__How to complete this task__.
Please set the lines down again exactly, from the top of the entries through the line that contains "let b := payloadBytes code fields".

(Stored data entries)
===
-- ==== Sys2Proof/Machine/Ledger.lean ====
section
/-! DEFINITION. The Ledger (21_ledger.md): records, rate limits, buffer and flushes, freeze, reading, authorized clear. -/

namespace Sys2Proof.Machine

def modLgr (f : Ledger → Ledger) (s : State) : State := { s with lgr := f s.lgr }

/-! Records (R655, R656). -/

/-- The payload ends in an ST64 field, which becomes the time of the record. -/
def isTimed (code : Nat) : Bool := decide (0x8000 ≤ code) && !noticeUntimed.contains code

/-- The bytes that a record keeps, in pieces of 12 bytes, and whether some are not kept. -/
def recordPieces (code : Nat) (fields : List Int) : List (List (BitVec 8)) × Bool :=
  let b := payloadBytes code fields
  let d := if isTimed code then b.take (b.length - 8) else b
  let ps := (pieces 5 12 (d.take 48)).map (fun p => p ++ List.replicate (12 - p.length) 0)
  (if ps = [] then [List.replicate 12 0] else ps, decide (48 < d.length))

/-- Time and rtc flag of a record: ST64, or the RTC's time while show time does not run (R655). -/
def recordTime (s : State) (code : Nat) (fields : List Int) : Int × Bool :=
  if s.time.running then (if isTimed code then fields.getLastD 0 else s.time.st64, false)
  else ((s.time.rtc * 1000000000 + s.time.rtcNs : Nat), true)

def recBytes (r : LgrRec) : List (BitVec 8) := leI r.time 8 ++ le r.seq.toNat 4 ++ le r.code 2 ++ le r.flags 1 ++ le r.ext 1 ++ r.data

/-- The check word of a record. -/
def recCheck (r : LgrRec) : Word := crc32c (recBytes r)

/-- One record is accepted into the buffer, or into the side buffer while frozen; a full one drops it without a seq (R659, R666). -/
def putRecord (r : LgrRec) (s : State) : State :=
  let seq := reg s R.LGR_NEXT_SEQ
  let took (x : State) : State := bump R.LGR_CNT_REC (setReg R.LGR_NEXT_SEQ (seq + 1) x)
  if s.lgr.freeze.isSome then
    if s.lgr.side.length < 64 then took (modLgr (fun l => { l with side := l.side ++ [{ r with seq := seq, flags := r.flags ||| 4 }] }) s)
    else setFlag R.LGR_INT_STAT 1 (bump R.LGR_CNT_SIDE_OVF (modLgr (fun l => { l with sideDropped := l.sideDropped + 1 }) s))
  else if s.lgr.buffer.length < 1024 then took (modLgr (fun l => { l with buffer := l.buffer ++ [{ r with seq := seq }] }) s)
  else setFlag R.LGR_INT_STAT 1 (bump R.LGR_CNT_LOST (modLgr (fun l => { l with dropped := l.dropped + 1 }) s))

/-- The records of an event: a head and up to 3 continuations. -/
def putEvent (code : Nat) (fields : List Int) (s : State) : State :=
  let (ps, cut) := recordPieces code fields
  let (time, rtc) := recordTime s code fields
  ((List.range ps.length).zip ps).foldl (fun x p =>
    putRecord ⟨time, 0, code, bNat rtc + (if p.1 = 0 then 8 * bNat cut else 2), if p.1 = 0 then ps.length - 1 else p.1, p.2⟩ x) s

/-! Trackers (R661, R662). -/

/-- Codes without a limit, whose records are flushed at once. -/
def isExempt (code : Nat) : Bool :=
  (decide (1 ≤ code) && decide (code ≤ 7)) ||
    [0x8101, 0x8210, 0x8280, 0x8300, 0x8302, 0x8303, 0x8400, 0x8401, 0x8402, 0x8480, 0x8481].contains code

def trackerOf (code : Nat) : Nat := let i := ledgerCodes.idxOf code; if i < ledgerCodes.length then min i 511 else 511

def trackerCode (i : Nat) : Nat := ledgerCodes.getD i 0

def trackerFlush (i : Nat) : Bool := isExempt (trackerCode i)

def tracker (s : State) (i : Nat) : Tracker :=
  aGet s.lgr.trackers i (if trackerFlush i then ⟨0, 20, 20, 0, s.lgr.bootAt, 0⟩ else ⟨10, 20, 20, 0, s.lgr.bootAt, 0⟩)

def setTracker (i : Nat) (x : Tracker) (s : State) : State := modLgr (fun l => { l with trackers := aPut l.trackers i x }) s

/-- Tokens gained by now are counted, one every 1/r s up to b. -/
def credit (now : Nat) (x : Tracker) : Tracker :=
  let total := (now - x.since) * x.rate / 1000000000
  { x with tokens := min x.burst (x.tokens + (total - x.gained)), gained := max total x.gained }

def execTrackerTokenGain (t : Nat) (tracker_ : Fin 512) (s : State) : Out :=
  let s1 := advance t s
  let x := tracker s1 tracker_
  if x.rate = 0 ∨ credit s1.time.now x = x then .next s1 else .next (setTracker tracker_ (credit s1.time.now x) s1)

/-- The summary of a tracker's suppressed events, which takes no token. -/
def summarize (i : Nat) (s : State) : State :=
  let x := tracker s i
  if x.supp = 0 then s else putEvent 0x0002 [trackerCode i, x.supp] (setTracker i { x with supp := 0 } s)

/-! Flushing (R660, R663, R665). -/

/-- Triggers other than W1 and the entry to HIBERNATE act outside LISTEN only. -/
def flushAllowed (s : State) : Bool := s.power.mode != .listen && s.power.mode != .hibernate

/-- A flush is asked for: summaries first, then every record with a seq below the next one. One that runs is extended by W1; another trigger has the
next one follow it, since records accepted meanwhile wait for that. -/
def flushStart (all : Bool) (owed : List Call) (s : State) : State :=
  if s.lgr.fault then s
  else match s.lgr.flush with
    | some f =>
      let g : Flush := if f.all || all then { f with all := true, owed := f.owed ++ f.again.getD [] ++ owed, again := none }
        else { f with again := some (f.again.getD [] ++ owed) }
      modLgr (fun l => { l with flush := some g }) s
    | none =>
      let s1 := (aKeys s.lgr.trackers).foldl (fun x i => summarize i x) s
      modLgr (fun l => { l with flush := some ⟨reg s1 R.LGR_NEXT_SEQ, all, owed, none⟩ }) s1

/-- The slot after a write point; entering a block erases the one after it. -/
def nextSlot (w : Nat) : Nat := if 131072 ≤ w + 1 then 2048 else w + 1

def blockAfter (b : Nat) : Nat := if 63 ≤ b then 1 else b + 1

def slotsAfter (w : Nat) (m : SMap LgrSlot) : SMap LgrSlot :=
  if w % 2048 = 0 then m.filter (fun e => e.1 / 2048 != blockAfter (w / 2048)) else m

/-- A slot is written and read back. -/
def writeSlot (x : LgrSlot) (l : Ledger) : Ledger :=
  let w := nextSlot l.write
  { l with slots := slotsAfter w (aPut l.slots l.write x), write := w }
===
__Reply to the exercise__.
-- ==== Sys2Proof/Machine/Ledger.lean ====
section
/-! DEFINITION. The Ledger (21_ledger.md): records, rate limits, buffer and flushes, freeze, reading, authorized clear. -/

namespace Sys2Proof.Machine

def modLgr (f : Ledger → Ledger) (s : State) : State := { s with lgr := f s.lgr }

/-! Records (R655, R656). -/

/-- The payload ends in an ST64 field, which becomes the time of the record. -/
def isTimed (code : Nat) : Bool := decide (0x8000 ≤ code) && !noticeUntimed.contains code

/-- The bytes that a record keeps, in pieces of 12 bytes, and whether some are not kept. -/
def recordPieces (code : Nat) (fields : List Int) : List (List (BitVec 8)) × Bool :=
  let b := payloadBytes code fields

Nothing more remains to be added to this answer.